Even the most amicable divorces impact children. Divorcing with kids can go a variety of ways, depending on numerous factors including the child's age or the circumstances surrounding the divorce. Minimize the impact on your children through effective co-parenting and planning.
1. Focus on Them
The most important thing is to focus on your children, regardless of the difficulties between you and the other parent. Most children and teenagers prefer stability and major changes in their living and social situation can cause stress and can be confusing. Your children may not be able to verbalize the impact of their evolving circumstances at home. Make sure make to pay attention to their needs and changes in their mood and behavior, making adjustments that focus on their best interest. Family counseling is a great resource for both children and parents, providing tools and resources to cope effectively with the various life changes that inevitably accompany a divorce.

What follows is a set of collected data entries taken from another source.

-- ==== Sys2Proof/Machine/Frames.lean ====
section
/-! DEFINITION. Frames as bytes: check sequences, headers and checksums (03). Frames run from the destination address
to the end of the FCS. -/

namespace Sys2Proof.Machine

/-- One bit of the reflected CRC-32. -/
def crc32Bit (c : Word) : Word := if c.getLsbD 0 then (c >>> 1) ^^^ 0xEDB88320 else c >>> 1

/-- One byte of the reflected CRC-32. -/
def crc32Byte (c : Word) (b : Byte) : Word :=
  crc32Bit (crc32Bit (crc32Bit (crc32Bit (crc32Bit (crc32Bit (crc32Bit (crc32Bit (c ^^^ b.zeroExtend 32))))))))

/-- The CRC-32 of IEEE 802.3 over bytes (R85, Table 8.2). -/
def crc32 (l : List Byte) : Word := ~~~ (l.foldl crc32Byte 0xFFFFFFFF)

/-- The four FCS bytes of a frame's bytes. -/
def fcsBytes (l : List Byte) : List Byte := bytesLE (crc32 l)

/-- The bytes of a frame without its FCS. -/
def withoutFcs (l : List Byte) : List Byte := l.take (l.length - 4)

/-- The FCS of a frame is right. -/
def fcsOk (l : List Byte) : Bool := 4 ≤ l.length && fcsBytes (withoutFcs l) == l.drop (l.length - 4)

/-- One bit of the hash of R85. -/
def hashBit (d : Byte) (c : Word) (i : Nat) : Word :=
  let f := c.getLsbD 31 != d.getLsbD i
  let c := c <<< 1
  if f then c ^^^ 0x04C11DB7 else c

/-- The hash index of a destination address (R85). -/
def hashIndex (a : List Byte) : Nat :=
  (a.foldl (fun c d => (List.range 8).foldl (hashBit d) c) (0xFFFFFFFF : Word)).toNat / 2 ^ 26

/-- The number at n bytes from an offset, network order. -/
def beAt (l : List Byte) (ofs n : Nat) : Nat := natBE ((l.drop ofs).take n)

/-- Destination and source address of a frame. -/
def dstOf (l : List Byte) : Nat := beAt l 0 6
def srcOf (l : List Byte) : Nat := beAt l 6 6

/-- The frame carries an 802.1Q tag. -/
def isTagged (l : List Byte) : Bool := beAt l 12 2 == 0x8100

/-- Offset of the payload after the EtherType. -/
def l3Ofs (l : List Byte) : Nat := if isTagged l then 18 else 14

/-- EtherType. -/
def etypeOf (l : List Byte) : Nat := beAt l (l3Ofs l - 2) 2

/-- One's-complement sum of 16-bit words, a last odd byte filled with zero. -/
def sum16 : List Byte → Nat
  | a :: b :: r => a.toNat * 256 + b.toNat + sum16 r
  | [a] => a.toNat * 256
  | [] => 0

/-- A sum folded to 16 bits. -/
def fold16 (n : Nat) : Nat :=
  let n := n % 65536 + n / 65536
  let n := n % 65536 + n / 65536
  n % 65536 + n / 65536

/-- The Internet checksum of bytes. -/
def inetSum (l : List Byte) : Nat := 65535 - fold16 (sum16 l)

/-- The IPv4 view of a frame's bytes: header length, total length, protocol, fragmentation, addresses. -/
structure Ipv4 where
  ofs   : Nat := 0
  ihl   : Nat := 0
  total : Nat := 0
  proto : Nat := 0
  frag  : Bool := false
  src   : Nat := 0
  dst   : Nat := 0
  deriving DecidableEq, Repr

/-- The IPv4 header of a frame, where it carries one. -/
def ipv4Of (l : List Byte) : Option Ipv4 :=
  let o := l3Ofs l
  if etypeOf l = 0x0800 ∧ o + 20 ≤ l.length ∧ beAt l o 1 / 16 = 4 then
    let fr := beAt l (o + 6) 2
    some { ofs := o, ihl := beAt l o 1 % 16 * 4, total := beAt l (o + 2) 2, proto := beAt l (o + 9) 1,
           frag := fr / 8192 % 2 == 1 || fr % 8192 != 0, src := beAt l (o + 12) 4, dst := beAt l (o + 16) 4 }
  else none

/-- The IPv4 header checksum of a frame is right (R96). -/
def ipSumOk (l : List Byte) (h : Ipv4) : Bool := fold16 (sum16 ((l.drop h.ofs).take h.ihl)) == 65535

/-- The pseudo-header of UDP over IPv4. -/
def pseudo (h : Ipv4) (len : Nat) : List Byte := bytesBE 4 h.src ++ bytesBE 4 h.dst ++ [0, 17] ++ bytesBE 2 len

/-- A UDP datagram that is no fragment: its offset in the frame. -/
def udpOf (l : List Byte) : Option Nat :=
  match ipv4Of l with
  | some h => if h.proto = 17 ∧ !h.frag ∧ h.ofs + h.ihl + 8 ≤ l.length then some (h.ofs + h.ihl) else none
  | none => none

/-- The UDP checksum of a frame is absent or right (R96). -/
def udpSumOk (l : List Byte) : Bool :=
  match ipv4Of l, udpOf l with
  | some h, some u =>
    let len := beAt l (u + 4) 2
    beAt l (u + 6) 2 == 0 || fold16 (sum16 (pseudo h len ++ (l.drop u).take len)) == 65535
  | _, _ => true

/-- The upper-layer header of an IPv6 packet that lies whole in a frame: its protocol and offset. Hop-by-hop, routing and
destination options are passed over, at most as many as given (RFC 8200). -/
def ip6Upper (l : List Byte) (next ofs : Nat) : Nat → Nat × Nat
  | 0 => (next, ofs)
  | k + 1 =>
    if next = 0 ∨ next = 43 ∨ next = 60 then ip6Upper l (beAt l ofs 1) (ofs + (beAt l (ofs + 1) 1 + 1) * 8) k
    else (next, ofs)

/-- A UDP datagram over IPv6 that is no fragment: its offset in the frame. -/
def udp6Of (l : List Byte) : Option Nat :=
  let o := l3Ofs l
  if etypeOf l = 0x86DD ∧ o + 40 ≤ l.length then
    let u := ip6Upper l (beAt l (o + 6) 1) (o + 40) 8
    if u.1 = 17 ∧ u.2 + 8 ≤ l.length then some u.2 else none
  else none

/-- The checksum of a UDP datagram over IPv6 is zero or right (R96). -/
def udp6SumOk (l : List Byte) : Bool :=
  match udp6Of l with
  | some u =>
    let len := beAt l (u + 4) 2
    beAt l (u + 6) 2 == 0
      || fold16 (sum16 ((l.drop (l3Ofs l + 8)).take 32 ++ bytesBE 4 len ++ bytesBE 4 17 ++ (l.drop u).take len)) == 65535
  | none => true

/-- UDP destination port of a frame. -/
def udpPort (l : List Byte) : Option Nat := (udpOf l).map (fun u => beAt l (u + 2) 2)

/-- A UDP datagram at an offset goes to a PTP port. -/
def ptpPort (l : List Byte) (u : Nat) : Bool := beAt l (u + 2) 2 == 319 || beAt l (u + 2) 2 == 320

/-- Offset of the PTP header, where the frame is PTP by the test of Table 4.2: over Ethernet, or UDP over IPv4. -/
def ptpOfs (l : List Byte) : Option Nat :=
  if etypeOf l = 0x88F7 then some (l3Ofs l)
  else (udpOf l).bind (fun u => if ptpPort l u then some (u + 8) else none)

/-- Offset of the PTP header of a PTP message, over UDP of either version of IP (R86). -/
def ptpMsg (l : List Byte) : Option Nat :=
  match ptpOfs l with
  | some o => some o
  | none => (udp6Of l).bind (fun u => if ptpPort l u then some (u + 8) else none)

/-- A PTP event message: types 0 to 3 (R86, R120). -/
def isPtpEvent (l : List Byte) : Bool :=
  match ptpMsg l with
  | some o => beAt l o 1 % 16 ≤ 3 && o < l.length
  | none => false

/-- Bytes of a list replaced from an offset on. -/
def patch (l : List Byte) (ofs : Nat) (b : List Byte) : List Byte :=
  l.take ofs ++ b ++ l.drop (ofs + b.length)

/-- The IPv4 header checksum written, and the UDP checksum where `full` asks for it, else as zero (R95). DESIGN CHOICE: a
computed UDP checksum of 0 is written as 0xFFFF (log 45). -/
def withChecksums (l : List Byte) (full : Bool) : List Byte :=
  match ipv4Of l with
  | none => l
  | some h =>
    let l := patch l (h.ofs + 10) [0, 0]
    let l := patch l (h.ofs + 10) (bytesBE 2 (inetSum ((l.drop h.ofs).take h.ihl)))
    match udpOf l with
    | none => l
    | some u =>
      let l := patch l (u + 6) [0, 0]
      if full then
        let len := beAt l (u + 4) 2
        let c := inetSum (pseudo h len ++ (l.drop u).take len)
        patch l (u + 6) (bytesBE 2 (if c = 0 then 65535 else c))
      else l

/-- An 802.1Q tag put after the source address. -/
def withTag (l : List Byte) (pcp vid : Nat) : List Byte :=
  l.take 12 ++ bytesBE 2 0x8100 ++ bytesBE 2 (pcp * 8192 + vid) ++ l.drop 12

/-- A frame cut at byte counts: the bytes of each fragment as it leaves, every one but the last ended with its mCRC (R90).
PRESUMED of IEEE 802.3br: the mCRC is the CRC of the frame's bytes sent so far, its last two bytes inverted (log 45). -/
def fragsOf (l : List Byte) (from_ : Nat) : List Nat → List (List Byte)
  | [] => [l.drop from_]
  | b :: bs =>
    let c := bytesLE (crc32 (l.take b) ^^^ 0xFFFF0000)
    ((l.take b).drop from_ ++ c) :: fragsOf l b bs

/-- A frame padded to 60 bytes, its FCS appended (R82). -/
def sealFrame (l : List Byte) : List Byte :=
  let l := l ++ List.replicate (60 - l.length) 0
  l ++ fcsBytes l

/-- Bytes packed four to a word, first byte lowest (R92). -/
def packWords : List Byte → List Word
  | a :: b :: c :: d :: r => (d ++ c ++ b ++ a : Word) :: packWords r
  | [] => []
  | [a] => [(0 : BitVec 24) ++ a]
  | [a, b] => [(0 : BitVec 16) ++ b ++ a]
  | [a, b, c] => [(0 : BitVec 8) ++ c ++ b ++ a]

/-- The bytes that words pack (R92). -/
def unpackWords (l : List Word) : List Byte := l.flatMap bytesLE

end Sys2Proof.Machine
end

2. Keep Them Out of the Conflict
Do not put your children in the middle of the conflict. No matter what the issues are with your estranged spouse, the issues should stay between the two of you. Whenever your children are around, try not to fight; this only increases your children's stress. Do not use your kids as messengers. When you prefer not to speak directly to your spouse, send an email or text message to communicate instead. Most importantly, do not bad-mouth your spouse to your kids. They do not need additional negativity during this already difficult change. Children tend to internalize negativity causing ugly words meant for your spouse to have a negative impact on your child's self-esteem.
3. Make a Plan for Their Present
Make collaborative schedules for your children that include after-school activities, homework and at-home schedules for both you and your estranged spouse. Coordinate these schedules so that the children's schedules are consistent and stable in both homes. Homework, playtime, and bedtime should be consistent. This will help give your children a sense of normalcy, remove confusion, and assist the children through this difficult transition.
4. Make a Plan for Their Future
Planning for the future plays a large role in your children's sense of stability. Lie out plans for the summer and holidays in advance, and provide a plan for college. It is important for your children to know that even though you and your ex are splitting, their future is secure. Creating a plan early will save you the stress and anxiety of initiating the conversation once the events get closer.
5. Be Supportive
Your children will be feeling a range of emotions during this time. It is important to ask them how they’re doing and let them talk to you about whatever they’re feeling. Giving your kids the emotional support they will need to help them process the changes in the family dynamic.
6. Work With Your Ex, Not Against
When you have children, it is important to be cooperative with your ex and put your children's needs first. Whatever issues you may have with him/her need to be kept aside in order to provide for your children. Be communicative and co-parent. Try to create a parenting plan that provides for frequent and continuing contact between the children and both parents.
Overall, the most important thing to remember is to pay attention to your children and spend as much quality time with them as possible. It is easy to get caught up in the divorce proceedings, but your children should always know you are there for them and are concerned for their well-being and stability.